EXERCISE REQUIREMENTS =
Word for word, restate the entries below from their first line through the line that contains "f).agenda = s.agenda := rfl".

*** TASK MATERIAL ***

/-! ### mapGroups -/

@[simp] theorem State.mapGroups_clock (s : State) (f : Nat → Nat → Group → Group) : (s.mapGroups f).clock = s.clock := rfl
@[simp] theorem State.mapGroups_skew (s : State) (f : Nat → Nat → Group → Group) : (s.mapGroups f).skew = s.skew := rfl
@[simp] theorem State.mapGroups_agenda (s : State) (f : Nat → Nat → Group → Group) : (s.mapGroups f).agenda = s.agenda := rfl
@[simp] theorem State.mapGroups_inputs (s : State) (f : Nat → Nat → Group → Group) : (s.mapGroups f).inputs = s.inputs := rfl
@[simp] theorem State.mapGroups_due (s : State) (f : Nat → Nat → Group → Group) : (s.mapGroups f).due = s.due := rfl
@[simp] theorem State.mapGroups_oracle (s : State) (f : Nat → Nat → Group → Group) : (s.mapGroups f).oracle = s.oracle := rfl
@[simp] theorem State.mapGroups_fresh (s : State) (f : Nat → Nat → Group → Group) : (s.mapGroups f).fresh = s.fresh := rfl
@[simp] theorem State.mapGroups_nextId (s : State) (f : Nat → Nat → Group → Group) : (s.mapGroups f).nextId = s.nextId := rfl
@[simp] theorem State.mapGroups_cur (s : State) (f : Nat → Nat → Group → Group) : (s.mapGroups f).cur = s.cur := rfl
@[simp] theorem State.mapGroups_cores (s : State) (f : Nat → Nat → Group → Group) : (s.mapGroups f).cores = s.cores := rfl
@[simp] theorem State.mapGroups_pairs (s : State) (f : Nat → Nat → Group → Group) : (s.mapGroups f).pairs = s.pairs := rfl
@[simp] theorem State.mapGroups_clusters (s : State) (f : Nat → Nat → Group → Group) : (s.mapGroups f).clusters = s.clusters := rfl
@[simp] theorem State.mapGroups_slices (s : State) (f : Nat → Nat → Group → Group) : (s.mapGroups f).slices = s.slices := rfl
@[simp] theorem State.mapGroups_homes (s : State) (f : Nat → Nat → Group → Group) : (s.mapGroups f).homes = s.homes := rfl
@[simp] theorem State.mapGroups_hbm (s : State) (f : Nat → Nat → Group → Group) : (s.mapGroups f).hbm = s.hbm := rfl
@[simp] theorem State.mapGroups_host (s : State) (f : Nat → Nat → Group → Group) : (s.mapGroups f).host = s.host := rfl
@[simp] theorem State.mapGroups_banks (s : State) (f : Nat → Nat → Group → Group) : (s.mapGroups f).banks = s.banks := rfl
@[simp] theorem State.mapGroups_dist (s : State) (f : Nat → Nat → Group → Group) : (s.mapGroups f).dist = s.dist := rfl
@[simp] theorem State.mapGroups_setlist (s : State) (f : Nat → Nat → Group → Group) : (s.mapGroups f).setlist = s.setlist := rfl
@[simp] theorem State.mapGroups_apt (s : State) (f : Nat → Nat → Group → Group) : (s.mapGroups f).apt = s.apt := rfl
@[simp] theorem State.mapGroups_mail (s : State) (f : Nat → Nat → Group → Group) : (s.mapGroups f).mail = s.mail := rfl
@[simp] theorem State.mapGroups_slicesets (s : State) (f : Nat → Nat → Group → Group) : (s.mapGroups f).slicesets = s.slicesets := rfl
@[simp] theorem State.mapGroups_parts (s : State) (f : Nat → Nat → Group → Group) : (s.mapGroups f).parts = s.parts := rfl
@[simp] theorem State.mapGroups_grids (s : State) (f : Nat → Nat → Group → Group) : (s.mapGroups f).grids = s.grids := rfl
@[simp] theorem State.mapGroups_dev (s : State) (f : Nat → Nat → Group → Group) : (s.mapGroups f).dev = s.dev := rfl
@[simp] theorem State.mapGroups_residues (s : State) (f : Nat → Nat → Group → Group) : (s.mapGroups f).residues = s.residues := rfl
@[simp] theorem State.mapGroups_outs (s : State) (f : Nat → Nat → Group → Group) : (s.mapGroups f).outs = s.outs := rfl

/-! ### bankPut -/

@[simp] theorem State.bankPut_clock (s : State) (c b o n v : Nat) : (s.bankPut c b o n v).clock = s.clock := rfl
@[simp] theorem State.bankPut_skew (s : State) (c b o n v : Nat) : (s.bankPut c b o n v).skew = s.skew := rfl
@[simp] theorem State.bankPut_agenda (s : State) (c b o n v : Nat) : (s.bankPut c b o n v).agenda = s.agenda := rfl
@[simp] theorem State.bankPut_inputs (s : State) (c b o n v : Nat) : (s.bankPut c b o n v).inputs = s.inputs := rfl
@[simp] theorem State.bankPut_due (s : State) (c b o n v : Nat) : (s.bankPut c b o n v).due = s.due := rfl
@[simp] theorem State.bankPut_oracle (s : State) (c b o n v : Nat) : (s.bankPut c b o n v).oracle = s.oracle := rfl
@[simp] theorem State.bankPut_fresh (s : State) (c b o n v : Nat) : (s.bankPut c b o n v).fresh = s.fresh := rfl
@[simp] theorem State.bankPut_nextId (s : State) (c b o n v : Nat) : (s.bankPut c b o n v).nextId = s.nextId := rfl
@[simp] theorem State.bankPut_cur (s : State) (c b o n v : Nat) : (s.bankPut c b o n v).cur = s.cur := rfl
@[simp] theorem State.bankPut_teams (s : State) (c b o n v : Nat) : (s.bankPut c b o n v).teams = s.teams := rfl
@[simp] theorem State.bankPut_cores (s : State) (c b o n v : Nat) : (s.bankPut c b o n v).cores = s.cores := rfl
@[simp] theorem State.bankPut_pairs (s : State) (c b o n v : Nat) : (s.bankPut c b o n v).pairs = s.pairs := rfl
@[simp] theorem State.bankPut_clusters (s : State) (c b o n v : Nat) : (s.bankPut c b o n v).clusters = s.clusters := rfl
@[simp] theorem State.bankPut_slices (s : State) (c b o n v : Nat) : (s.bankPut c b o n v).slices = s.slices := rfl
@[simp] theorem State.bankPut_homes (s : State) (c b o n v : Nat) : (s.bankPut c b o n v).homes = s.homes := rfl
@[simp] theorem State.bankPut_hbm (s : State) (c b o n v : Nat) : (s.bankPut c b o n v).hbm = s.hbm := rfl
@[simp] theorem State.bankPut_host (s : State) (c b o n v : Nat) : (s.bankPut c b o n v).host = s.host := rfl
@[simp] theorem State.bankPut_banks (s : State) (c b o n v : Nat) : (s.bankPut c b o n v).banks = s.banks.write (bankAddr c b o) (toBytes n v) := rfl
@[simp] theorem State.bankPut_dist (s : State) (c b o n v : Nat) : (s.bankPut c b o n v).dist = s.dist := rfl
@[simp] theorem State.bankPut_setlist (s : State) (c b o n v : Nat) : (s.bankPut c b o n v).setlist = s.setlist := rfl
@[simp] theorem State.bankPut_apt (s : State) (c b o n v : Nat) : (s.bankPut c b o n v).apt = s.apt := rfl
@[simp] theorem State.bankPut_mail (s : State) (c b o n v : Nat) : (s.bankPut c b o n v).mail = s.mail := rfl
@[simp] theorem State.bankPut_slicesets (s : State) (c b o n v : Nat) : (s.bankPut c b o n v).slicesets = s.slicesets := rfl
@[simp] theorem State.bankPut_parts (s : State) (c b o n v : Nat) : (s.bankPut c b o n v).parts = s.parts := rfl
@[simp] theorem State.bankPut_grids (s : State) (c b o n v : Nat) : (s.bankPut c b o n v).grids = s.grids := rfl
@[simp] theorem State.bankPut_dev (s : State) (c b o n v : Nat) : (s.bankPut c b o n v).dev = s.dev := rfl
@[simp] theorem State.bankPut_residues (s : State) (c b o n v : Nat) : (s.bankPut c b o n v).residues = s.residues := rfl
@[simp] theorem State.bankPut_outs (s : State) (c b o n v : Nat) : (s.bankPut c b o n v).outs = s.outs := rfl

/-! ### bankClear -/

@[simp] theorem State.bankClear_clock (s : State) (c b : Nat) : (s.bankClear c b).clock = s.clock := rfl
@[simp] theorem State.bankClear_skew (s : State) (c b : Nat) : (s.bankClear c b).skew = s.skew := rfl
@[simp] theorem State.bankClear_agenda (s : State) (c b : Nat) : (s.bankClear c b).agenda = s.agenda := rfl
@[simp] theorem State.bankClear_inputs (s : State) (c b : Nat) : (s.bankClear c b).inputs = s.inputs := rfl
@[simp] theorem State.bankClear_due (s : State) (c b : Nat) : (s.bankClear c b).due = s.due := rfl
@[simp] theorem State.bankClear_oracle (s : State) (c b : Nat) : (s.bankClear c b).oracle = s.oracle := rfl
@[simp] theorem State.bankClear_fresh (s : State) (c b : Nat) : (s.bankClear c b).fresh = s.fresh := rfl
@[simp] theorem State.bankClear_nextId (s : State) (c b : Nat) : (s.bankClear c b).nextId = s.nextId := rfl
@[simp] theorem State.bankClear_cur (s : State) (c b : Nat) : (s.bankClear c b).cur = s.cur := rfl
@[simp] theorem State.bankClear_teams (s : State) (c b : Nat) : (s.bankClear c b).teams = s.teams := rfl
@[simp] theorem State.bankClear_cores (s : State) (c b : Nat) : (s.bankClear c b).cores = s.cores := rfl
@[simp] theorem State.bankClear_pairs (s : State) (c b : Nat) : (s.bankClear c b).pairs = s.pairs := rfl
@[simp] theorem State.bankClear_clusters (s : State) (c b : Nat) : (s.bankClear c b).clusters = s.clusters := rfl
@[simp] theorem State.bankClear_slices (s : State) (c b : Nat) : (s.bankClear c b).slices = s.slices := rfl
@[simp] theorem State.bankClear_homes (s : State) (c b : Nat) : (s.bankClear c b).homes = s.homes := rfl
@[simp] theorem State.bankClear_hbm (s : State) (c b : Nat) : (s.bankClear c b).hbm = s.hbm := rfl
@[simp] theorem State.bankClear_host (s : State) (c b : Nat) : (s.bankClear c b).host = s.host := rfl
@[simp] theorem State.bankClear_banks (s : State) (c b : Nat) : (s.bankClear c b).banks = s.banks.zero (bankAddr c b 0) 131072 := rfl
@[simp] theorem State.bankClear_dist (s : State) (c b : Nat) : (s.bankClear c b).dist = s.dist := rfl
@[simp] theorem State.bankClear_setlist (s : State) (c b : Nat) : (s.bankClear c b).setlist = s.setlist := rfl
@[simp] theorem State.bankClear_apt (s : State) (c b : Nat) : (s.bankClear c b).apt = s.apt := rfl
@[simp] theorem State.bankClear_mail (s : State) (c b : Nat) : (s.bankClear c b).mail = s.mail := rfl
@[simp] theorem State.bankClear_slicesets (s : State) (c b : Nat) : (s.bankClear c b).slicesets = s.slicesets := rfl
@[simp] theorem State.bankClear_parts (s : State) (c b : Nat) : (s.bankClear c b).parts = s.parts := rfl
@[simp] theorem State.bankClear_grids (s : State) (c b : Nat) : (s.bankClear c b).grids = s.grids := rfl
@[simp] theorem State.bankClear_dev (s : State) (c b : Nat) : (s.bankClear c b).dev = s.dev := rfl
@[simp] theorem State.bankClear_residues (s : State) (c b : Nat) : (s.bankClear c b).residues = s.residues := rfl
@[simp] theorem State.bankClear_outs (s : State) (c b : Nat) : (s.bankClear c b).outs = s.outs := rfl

*** End of TASK MATERIAL ***

SOLUTION BELOW =
/-! ### mapGroups -/

@[simp] theorem State.mapGroups_clock (s : State) (f : Nat → Nat → Group → Group) : (s.mapGroups f).clock = s.clock := rfl
@[simp] theorem State.mapGroups_skew (s : State) (f : Nat → Nat → Group → Group) : (s.mapGroups f).skew = s.skew := rfl
@[simp] theorem State.mapGroups_agenda (s : State) (f : Nat → Nat → Group → Group) : (s.mapGroups f).agenda = s.agenda := rfl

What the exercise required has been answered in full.